What is being asked — Locate the lines of the listing below that hold "statMode", then copy each of them.

Available data —
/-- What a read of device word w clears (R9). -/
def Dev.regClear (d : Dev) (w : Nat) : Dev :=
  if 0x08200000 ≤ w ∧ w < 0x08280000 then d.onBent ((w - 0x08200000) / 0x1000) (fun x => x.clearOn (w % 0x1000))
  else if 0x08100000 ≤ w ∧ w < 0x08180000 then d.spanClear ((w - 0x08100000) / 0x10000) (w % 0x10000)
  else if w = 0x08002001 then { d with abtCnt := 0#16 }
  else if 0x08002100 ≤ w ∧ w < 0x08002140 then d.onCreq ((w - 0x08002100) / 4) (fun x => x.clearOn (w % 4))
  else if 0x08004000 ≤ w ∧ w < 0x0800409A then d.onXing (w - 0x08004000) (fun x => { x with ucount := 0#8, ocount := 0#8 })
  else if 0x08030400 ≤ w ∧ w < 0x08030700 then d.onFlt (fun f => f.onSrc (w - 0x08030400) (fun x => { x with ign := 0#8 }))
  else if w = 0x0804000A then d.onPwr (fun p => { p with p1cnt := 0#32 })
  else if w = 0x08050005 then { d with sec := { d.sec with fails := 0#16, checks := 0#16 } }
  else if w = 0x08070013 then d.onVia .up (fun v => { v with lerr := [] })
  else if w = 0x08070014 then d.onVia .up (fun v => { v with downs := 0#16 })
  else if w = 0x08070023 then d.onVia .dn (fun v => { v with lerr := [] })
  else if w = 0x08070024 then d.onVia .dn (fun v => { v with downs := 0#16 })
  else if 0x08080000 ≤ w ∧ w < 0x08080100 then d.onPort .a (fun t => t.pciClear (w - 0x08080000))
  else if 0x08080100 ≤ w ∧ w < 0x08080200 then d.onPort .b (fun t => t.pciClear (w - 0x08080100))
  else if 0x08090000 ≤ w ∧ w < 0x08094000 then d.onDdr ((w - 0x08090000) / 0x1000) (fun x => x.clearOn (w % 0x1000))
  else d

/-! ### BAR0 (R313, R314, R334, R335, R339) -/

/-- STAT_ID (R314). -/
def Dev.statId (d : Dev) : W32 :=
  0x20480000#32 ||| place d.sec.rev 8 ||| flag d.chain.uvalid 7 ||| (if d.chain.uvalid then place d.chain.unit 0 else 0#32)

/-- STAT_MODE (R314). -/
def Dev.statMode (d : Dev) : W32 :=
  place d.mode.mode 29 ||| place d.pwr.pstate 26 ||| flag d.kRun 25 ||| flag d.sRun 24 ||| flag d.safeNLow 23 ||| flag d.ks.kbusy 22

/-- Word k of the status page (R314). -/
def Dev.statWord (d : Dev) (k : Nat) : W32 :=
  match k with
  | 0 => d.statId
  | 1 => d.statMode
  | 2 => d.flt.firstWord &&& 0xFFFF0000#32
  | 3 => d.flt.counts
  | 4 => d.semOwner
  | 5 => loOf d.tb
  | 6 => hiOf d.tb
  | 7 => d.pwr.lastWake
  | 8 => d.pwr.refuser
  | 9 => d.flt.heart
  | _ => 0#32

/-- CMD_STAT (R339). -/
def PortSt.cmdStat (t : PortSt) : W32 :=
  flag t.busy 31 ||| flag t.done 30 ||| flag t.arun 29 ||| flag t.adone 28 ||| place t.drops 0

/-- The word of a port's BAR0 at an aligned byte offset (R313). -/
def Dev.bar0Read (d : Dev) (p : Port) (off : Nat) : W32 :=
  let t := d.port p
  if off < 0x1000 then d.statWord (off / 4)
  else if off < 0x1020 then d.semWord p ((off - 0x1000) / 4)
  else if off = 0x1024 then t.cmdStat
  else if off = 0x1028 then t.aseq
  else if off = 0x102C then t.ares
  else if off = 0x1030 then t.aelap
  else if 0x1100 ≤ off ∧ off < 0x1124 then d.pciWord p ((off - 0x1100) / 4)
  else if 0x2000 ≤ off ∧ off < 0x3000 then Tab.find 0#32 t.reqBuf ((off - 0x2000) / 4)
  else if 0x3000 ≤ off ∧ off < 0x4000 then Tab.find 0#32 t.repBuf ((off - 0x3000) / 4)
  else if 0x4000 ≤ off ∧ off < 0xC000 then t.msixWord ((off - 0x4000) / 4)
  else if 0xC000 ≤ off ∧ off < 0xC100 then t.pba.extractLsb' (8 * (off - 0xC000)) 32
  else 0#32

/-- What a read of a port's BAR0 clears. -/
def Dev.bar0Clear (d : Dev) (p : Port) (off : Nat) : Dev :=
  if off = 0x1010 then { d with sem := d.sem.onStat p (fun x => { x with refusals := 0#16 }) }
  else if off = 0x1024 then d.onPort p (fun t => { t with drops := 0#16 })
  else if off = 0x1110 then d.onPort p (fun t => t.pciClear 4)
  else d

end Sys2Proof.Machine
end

--

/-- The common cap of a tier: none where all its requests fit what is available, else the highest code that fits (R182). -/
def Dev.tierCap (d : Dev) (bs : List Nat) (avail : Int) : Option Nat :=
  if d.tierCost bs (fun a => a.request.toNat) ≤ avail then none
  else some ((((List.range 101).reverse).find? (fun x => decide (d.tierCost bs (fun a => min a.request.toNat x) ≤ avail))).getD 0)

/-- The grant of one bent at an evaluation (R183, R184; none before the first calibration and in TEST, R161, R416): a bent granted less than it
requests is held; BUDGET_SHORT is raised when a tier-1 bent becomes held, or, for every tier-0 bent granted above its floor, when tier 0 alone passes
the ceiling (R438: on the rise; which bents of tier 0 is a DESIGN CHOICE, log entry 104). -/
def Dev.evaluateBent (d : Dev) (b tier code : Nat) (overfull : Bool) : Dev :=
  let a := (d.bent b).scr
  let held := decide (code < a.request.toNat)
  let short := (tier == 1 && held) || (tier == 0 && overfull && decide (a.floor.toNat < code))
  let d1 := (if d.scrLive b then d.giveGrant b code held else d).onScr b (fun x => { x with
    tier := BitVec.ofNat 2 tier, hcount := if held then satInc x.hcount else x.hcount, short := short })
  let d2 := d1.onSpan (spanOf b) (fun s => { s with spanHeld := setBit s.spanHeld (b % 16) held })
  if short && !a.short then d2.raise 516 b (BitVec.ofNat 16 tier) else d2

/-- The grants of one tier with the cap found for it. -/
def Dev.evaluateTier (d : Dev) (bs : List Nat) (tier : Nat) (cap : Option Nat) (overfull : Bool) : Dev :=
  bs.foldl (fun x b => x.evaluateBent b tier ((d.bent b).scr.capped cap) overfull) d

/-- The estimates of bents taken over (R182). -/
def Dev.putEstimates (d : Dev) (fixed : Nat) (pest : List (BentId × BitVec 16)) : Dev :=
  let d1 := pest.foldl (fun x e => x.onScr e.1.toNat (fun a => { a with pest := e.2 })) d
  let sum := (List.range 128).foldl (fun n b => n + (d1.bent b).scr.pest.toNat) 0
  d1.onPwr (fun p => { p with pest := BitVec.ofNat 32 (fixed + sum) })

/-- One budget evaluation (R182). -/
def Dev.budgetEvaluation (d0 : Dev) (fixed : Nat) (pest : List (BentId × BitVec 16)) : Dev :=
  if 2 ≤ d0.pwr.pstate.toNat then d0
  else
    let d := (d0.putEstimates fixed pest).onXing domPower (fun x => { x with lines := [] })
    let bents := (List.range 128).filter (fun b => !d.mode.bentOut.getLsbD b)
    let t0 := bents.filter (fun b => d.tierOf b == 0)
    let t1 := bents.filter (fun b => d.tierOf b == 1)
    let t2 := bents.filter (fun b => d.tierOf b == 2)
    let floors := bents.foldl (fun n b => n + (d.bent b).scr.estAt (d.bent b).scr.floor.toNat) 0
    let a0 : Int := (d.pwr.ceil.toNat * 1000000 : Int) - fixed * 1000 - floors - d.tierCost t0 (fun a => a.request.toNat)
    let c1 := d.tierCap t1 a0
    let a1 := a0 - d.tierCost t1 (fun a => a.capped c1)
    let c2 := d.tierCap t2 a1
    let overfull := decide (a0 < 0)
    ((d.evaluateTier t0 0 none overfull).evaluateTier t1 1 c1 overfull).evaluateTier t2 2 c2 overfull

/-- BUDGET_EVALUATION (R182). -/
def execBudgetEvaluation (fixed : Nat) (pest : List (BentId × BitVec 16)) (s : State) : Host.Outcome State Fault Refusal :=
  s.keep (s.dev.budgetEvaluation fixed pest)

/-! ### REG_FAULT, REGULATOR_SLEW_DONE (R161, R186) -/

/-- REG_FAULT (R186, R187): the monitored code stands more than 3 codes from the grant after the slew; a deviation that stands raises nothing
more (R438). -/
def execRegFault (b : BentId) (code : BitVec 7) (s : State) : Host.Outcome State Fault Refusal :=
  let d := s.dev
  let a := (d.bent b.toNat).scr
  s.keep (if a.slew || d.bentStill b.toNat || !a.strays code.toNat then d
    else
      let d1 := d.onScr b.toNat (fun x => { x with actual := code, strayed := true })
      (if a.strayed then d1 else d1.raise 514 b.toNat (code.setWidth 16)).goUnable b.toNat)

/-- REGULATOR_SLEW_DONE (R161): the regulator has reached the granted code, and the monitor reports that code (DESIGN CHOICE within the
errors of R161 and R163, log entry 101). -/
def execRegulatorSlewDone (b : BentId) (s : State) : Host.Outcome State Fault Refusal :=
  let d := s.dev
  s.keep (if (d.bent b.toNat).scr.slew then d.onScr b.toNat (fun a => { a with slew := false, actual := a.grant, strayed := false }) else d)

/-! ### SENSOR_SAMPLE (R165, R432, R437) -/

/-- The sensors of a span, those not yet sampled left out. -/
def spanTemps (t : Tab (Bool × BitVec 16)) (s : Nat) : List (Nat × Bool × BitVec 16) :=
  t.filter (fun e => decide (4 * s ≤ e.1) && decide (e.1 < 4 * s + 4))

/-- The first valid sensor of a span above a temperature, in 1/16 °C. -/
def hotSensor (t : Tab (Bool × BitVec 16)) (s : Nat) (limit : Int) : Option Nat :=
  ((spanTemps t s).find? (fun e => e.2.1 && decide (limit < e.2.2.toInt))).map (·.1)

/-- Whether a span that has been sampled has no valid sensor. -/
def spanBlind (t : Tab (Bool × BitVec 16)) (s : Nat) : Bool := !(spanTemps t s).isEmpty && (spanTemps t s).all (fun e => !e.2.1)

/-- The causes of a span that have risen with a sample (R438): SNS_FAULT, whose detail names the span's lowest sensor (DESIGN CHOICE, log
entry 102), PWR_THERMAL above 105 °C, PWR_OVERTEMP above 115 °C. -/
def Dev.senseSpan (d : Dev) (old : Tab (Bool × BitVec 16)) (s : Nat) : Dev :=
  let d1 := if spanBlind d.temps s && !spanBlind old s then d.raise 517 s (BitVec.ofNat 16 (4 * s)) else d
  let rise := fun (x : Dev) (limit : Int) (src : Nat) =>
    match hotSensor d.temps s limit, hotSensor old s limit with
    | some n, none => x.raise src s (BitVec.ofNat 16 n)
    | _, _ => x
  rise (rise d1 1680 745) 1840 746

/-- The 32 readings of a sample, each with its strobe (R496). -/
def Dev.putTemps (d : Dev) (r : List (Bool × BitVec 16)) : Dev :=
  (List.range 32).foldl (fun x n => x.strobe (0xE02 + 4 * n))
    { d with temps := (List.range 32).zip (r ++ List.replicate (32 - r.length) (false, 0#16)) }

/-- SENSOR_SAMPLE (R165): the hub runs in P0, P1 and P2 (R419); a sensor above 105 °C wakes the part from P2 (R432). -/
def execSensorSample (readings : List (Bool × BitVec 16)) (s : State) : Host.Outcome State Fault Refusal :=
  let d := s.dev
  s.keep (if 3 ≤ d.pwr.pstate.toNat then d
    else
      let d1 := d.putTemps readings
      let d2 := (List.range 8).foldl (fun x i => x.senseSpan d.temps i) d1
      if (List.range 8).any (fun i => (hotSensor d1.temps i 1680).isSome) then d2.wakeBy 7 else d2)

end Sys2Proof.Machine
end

--

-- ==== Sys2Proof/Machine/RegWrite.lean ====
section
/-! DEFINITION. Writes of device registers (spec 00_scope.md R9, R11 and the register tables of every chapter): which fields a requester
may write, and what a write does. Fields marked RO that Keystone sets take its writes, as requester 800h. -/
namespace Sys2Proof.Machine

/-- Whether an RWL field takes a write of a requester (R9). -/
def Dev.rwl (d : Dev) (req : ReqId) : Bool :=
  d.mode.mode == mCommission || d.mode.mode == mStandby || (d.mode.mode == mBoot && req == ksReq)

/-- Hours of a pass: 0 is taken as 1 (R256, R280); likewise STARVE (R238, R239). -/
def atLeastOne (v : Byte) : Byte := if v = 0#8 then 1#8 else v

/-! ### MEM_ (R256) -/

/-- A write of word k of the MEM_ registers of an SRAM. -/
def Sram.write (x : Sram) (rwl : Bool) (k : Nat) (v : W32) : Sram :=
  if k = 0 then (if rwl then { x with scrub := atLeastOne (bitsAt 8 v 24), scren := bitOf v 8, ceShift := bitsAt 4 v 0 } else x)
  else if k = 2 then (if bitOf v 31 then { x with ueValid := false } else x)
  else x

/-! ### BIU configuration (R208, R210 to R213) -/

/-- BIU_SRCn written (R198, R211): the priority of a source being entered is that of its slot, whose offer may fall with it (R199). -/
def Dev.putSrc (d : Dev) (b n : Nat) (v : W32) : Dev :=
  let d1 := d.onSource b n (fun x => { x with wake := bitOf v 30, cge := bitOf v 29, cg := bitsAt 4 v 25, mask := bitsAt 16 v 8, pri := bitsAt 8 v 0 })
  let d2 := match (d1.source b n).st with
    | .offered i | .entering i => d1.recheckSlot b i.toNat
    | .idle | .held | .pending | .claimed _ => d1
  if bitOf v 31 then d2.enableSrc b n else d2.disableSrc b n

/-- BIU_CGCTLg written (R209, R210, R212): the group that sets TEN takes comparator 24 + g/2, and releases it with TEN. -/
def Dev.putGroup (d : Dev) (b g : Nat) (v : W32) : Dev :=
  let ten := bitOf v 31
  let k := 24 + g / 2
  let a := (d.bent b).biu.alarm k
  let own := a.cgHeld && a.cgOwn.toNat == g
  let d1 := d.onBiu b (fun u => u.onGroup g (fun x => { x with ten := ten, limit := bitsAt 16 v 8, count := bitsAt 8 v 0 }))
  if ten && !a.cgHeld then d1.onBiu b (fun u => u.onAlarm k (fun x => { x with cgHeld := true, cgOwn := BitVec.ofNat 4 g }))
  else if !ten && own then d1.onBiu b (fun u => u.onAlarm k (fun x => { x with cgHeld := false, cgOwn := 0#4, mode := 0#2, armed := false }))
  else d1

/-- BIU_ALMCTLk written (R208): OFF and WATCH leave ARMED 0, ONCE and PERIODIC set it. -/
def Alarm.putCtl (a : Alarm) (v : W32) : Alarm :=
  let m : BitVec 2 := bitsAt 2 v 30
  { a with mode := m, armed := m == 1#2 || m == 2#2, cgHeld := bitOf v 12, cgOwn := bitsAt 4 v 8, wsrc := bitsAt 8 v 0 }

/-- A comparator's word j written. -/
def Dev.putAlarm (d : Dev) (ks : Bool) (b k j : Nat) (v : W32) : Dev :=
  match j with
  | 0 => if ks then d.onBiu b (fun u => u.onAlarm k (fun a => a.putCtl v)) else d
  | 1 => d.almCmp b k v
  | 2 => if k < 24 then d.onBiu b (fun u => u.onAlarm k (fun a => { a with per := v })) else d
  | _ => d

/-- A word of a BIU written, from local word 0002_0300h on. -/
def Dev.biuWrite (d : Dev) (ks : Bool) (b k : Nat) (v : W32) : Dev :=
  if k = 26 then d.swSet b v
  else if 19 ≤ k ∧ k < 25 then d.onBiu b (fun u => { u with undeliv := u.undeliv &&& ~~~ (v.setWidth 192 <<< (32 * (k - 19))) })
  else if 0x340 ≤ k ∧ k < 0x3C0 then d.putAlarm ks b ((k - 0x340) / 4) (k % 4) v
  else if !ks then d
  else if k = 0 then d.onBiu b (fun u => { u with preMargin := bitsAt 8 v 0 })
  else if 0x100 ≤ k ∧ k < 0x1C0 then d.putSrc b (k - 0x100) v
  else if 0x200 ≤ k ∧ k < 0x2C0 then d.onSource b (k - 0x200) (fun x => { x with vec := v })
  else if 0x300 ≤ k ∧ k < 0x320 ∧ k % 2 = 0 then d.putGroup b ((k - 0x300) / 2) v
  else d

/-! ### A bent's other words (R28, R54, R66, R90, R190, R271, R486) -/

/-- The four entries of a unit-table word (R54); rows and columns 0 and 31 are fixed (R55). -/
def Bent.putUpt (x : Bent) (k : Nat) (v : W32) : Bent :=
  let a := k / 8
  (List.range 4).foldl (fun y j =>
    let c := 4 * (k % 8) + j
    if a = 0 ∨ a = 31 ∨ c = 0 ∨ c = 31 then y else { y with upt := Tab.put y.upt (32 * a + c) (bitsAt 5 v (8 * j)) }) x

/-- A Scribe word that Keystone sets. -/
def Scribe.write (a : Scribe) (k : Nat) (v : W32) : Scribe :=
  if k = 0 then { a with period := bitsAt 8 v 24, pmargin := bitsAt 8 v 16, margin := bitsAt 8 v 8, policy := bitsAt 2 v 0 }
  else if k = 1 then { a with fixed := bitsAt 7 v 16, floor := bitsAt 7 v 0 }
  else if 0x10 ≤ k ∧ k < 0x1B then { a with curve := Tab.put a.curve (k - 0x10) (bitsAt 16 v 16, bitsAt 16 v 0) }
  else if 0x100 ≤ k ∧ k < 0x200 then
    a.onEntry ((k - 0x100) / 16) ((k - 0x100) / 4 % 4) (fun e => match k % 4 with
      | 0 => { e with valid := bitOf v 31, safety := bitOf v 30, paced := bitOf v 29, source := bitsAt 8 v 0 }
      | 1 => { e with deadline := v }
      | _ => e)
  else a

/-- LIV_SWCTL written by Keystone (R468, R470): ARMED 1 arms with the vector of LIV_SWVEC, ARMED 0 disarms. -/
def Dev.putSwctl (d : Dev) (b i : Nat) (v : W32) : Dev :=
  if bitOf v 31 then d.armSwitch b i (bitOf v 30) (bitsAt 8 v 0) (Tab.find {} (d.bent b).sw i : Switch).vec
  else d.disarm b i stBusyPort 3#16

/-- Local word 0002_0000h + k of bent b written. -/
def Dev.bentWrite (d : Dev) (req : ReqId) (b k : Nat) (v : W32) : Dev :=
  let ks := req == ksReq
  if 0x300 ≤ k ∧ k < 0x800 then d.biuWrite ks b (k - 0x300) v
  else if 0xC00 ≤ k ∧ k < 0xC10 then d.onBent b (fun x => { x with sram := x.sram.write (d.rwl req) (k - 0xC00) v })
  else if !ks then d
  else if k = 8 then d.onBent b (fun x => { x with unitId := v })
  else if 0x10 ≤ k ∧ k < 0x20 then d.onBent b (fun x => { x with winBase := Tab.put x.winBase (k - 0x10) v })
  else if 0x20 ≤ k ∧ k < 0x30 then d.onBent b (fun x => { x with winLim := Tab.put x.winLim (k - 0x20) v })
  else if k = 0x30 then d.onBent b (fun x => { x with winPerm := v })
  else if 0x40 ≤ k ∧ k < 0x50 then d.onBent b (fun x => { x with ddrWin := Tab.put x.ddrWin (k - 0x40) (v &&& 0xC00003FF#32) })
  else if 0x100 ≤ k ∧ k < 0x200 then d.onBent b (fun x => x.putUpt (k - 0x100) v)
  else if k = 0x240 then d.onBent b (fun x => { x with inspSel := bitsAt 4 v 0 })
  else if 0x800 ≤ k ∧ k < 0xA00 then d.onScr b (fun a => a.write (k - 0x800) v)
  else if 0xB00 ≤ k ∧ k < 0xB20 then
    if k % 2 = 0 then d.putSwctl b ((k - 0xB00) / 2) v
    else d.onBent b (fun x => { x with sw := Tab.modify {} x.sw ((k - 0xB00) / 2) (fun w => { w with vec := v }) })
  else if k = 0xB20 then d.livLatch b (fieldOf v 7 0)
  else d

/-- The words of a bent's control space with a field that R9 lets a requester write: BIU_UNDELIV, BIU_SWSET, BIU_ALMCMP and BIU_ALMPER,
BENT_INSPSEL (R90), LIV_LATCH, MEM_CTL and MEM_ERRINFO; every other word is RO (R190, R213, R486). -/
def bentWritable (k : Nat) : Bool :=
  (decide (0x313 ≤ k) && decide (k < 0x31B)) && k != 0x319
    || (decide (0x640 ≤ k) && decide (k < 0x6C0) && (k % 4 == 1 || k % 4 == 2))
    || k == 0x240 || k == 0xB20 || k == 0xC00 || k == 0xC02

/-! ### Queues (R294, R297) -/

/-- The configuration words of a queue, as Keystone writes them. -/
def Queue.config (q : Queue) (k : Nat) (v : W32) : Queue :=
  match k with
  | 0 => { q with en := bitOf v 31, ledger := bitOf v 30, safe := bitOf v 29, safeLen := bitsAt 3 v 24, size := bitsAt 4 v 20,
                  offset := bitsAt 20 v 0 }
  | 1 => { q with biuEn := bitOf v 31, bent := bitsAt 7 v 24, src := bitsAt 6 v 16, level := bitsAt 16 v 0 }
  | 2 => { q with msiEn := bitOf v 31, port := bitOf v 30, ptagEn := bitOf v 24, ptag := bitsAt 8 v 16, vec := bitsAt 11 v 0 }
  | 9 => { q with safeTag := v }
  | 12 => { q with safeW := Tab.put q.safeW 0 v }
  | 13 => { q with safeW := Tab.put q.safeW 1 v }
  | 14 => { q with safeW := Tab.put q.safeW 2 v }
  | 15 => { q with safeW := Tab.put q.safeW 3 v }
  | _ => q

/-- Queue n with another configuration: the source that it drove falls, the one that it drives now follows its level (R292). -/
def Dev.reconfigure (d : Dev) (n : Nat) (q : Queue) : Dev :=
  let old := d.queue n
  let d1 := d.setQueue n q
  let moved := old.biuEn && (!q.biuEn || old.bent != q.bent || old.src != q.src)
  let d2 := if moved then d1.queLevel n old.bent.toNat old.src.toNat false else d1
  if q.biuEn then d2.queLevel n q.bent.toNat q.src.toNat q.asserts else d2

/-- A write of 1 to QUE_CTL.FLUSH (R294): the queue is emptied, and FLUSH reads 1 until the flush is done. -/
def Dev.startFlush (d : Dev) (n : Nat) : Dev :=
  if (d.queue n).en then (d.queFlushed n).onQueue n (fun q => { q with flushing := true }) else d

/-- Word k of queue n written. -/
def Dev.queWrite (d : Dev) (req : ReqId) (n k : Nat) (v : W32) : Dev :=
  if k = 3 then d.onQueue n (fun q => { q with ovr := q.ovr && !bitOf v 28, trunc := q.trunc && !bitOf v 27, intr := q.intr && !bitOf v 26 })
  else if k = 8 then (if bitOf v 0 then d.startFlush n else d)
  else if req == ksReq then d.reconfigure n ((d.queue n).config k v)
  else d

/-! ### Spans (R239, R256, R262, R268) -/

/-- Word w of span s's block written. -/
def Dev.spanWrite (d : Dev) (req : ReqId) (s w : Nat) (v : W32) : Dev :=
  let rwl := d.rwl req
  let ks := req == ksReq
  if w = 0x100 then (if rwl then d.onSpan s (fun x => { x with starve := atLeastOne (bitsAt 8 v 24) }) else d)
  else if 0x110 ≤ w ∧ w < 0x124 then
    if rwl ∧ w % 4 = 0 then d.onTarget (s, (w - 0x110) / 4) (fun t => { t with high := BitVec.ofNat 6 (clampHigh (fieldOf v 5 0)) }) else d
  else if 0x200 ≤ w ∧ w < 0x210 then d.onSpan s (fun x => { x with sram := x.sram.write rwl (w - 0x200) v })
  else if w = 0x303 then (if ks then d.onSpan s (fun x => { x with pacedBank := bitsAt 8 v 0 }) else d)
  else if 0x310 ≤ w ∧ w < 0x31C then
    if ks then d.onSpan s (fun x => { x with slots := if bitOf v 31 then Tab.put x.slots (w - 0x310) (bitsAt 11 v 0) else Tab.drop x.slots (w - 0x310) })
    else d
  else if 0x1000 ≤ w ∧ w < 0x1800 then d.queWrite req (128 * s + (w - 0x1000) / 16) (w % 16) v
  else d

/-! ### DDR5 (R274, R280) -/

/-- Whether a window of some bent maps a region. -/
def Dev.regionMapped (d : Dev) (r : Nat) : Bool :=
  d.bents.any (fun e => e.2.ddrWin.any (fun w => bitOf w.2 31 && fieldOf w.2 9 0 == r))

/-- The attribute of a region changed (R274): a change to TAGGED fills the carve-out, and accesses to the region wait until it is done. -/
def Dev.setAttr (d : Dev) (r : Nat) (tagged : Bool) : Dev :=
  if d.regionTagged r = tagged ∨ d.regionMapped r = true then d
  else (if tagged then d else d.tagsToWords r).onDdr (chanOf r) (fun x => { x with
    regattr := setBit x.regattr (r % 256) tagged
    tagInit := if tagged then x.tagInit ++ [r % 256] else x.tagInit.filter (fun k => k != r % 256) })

Response box —
def Dev.statMode (d : Dev) : W32 :=
  | 1 => d.statMode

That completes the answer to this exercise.